1. Field of the Invention
The invention relates generally to post-processing with heat of focused ion beam deposited “metal lines” or layers, and the resultant reduction of the metal line or layer's electrical resistance.
2. Background
Integrated circuit structures are generally formed of numerous discrete devices on a semiconductor chip such as a silicon semiconductor chip. The individual devices are interconnected in appropriate patterns to one another and to external devices through the use of interconnection lines or interconnects to form an integrated device. Typically, many integrated circuit devices are formed on a single structure, such as a wafer substrate and, once formed, are separated into individual chips or dies for use in various environments.
There are several conventional processes for introducing metals such as aluminum, an aluminum alloy, or platinum to form an interconnect onto a substrate. The metal is generally introduced in the form of a deposition process, (e.g., chemical vapor deposition (CVD)) and patterned by way of an etching process into a discrete line or lines. Another process for introducing a metal interconnect, particularly copper or its alloys over a substrate is the damascene process. The damascene process introduces copper interconnect according to a desired pattern previously formed in dielectric material over a substrate.
Yet another process is FIB metal deposition that is generally used to introduce thin metal lines or arbitrary patterns as a layer over a substrate. FIB deposition is used for modification of small metallic structures such as the modification of existing interconnects in integrated circuits. In the FIB, a gaseous metal-organic precursor containing metal (e.g. platinum, tungsten etc.) is introduced over a substrate. The ion beam contacts the gaseous metal-organic precursor causing the dissociation of the precursor and the release of metal atoms.

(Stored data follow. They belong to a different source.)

-- ==== Sys2Proof/Machine/Atomics.lean ====
section
/-! DEFINITION. Atomics (R319-R329), the performance of local accesses (R133), fences (R316-R318) and the race log
(R351). -/

namespace Sys2Proof.Machine

/-! ## The access at the home (R323, R326) -/

/-- What one lane makes of the old value: new value, whether it writes, and flags. -/
def AtomCmd.apply (a : AtomCmd) (l : Lane) (old : Nat) : Nat × Bool × BitVec 7 :=
  if a.cas then (l.data.toNat % 2 ^ (8 * a.sz), decide (old = l.cmp.toNat % 2 ^ (8 * a.sz)), 0)
  else
    let r := atomUpd a.op a.ty (BitVec.ofNat 32 old) (loW l.data)
    (r.1.toNat, true, r.2)

/-- What a remote home is asked to do for a lane. -/
def AtomCmd.request (a : AtomCmd) (l : Lane) : RAct :=
  if a.cas then .cas a.sz l.cmp l.data else .atomic a.op a.ty (loW l.data)

/-- One lane performed at a physical address; a poisoned old value has no stated value (log entry 18). -/
def State.atomAt (s : State) (op : Nat) (a : AtomCmd) (l : Lane) (pa : Nat) : State :=
  let (s, old) := s.homeVal pa a.sz
  let bad := s.poisoned pa a.sz
  let (x, wr, fl) := a.apply l old
  let s := if wr then s.homeWrite pa (natBytes a.sz x) else s
  let s := s.updOp op fun o => { o with flags := o.flags ||| fl }
  s.endLane op l.lane .done (BitVec.ofNat 64 old) (wr || !a.cas) bad

/-- Kind of an atomic for the vector-clock unit (R349). -/
def AtomCmd.raceKind (a : AtomCmd) : Nat := if a.ret || a.cas then 1 else 3

/-! ## Holding (R327) -/

/-- A kind-1 record of a lane (R198). -/
def State.atomFault (s : State) (o : Op) (l : Lane) (cause : Nat) : State :=
  match s.grp? o.gid with
  | none => s
  | some g =>
    s.postFault o.ctx
      { id := faultId g, cause := BitVec.ofNat 32 (0x100 + cause), va := BitVec.ofNat 64 l.va
        first := if l.lane < 32 then 1#32 <<< l.lane else 0, map := if l.lane < 32 then 0 else 1#32 <<< (l.lane - 32), pc := o.pc }

/-- A lane that its target refuses: nothing is performed, a record is posted, the lane is settled. -/
def State.atomRefused (s : State) (o : Op) (l : Lane) (cause : BitVec 8) : State :=
  (s.endLane o.id l.lane (.settled cause) 0 false false).atomFault o l 0x08

/-- Whether an earlier ordered atomic of the group, in any space, is still to be performed (R328). -/
def State.ordBlocked (s : State) (o : Op) (a : AtomCmd) : Bool :=
  a.ord && s.ops.any fun p => p.gid == o.gid && decide (p.id < o.id) && match p.cmd with
    | .atomic b => b.ord && p.lanes.any fun k => !k.st.ended
    | _ => false

/-- Whether a translated lane must wait for an earlier operation (R328). -/
def State.atomBlocked (s : State) (o : Op) (a : AtomCmd) (l : Lane) : Bool :=
  s.elemBlocked o l.va (s.laneLoc l) a.sz || s.ordBlocked o a

/-- A lane reaches its service group (R322, R327): its translation is kept, with what the window it leads through decides, or
the lane is held with a fault record. -/
def State.atomXlate (s : State) (o : Op) (l : Lane) : State :=
  match s.grp? o.gid with
  | none => s
  | some g =>
    match s.xlate g.core o.ctx l.va .write o.sup with
    | .bad c => (s.endLane o.id l.lane (.held (BitVec.ofNat 8 c)) 0 false false).atomFault o l c
    | .pa pa =>
      match s.viaOf pa o.cmd.size true with
      | some (.refused c) => s.atomRefused o { l with pa := pa } (BitVec.ofNat 8 c)
      | v => s.updOp o.id fun o => o.setLane l.lane fun l => { l with pa := pa, via := v, st := .pending }

/-- A pending lane of an external atomic is performed, or refused; through a window that leads back to this rank its lookup is
one turn and its performance another (R235). An answer for such a window says that the response limit passed: the access may
have been performed (R236). -/
def State.atomLane (s : State) (o : Op) (a : AtomCmd) (l : Lane) (far : Option LaneAns) : State :=
  let s1 := s.raceAt o.tid o.pc l.va true (s.laneLoc l) a.sz true a.raceKind
  match s.laneHome l a.sz true, far with
  | .far _, none => s
  | .own w off, none =>
    (match s.export_ w off a.sz .upd with
      | .pa p => s.updOp o.id fun o => o.setLane l.lane fun l => { l with via := some (.mem p) }
      | .bad k => s.atomRefused o l (BitVec.ofNat 8 k))
  | .far f, some ans =>
    let s1 := s1.sendFar f o.gid o.id l.lane (a.request l)
    if ans.ok then
      let s1 := s1.updOp o.id fun o =>
        { o with flags := o.flags ||| (if a.cas then (0 : BitVec 7) else (ans.data >>> 32).setWidth 7) }
      s1.endLane o.id l.lane .done (if a.sz = 8 then ans.data else (loW ans.data).setWidth 64)
        (!a.cas || decide (ans.data.toNat % 2 ^ (8 * a.sz) = l.cmp.toNat % 2 ^ (8 * a.sz))) ans.poison
    else s1.atomRefused o l ans.cause
  | h, _ =>
    match s.homePa h a.sz .upd with
    | some (.pa p) =>
      if l.via.isSome && far.isSome then
        (if (Config.freeWord s.free).getLsbD 0 then s1.atomAt o.id a l p else s1).draw.atomRefused o l noReply
      else s1.atomAt o.id a l p
    | some (.bad k) => s1.atomRefused o l (BitVec.ofNat 8 k)
    | none => s

/-- Whether a lane `x` of the instruction that has not ended goes to the location of its pending lane `l`: as translated, or for
a held lane as it would be now. -/
def State.sameSpot (s : State) (o : Op) (l x : Lane) : Bool :=
  match x.st with
  | .pending => s.laneLoc x == s.laneLoc l
  | .held _ | .retry => x.va == l.va || (match s.grp? o.gid with
      | some g => (match s.xlate g.core o.ctx x.va .write o.sup with | .pa p => s.loc p == s.laneLoc l | .bad _ => false)
      | none => false)
  | .done | .settled _ => false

The metal atoms then form a metal line or layer over the substrate.
One disadvantage of FIB metal line deposition is that the material that is formed is impure, and typically has a high (in comparison to process lines) electrical resistance such as 160 micro Ohm centimeters (micro Ohm cm) to 200 micro Ohm cm. What is needed is a process and a tool that allows for the introduction of metals to form a layer over a substrate that is both efficient and decreases the electrical resistance of the FIB interconnect.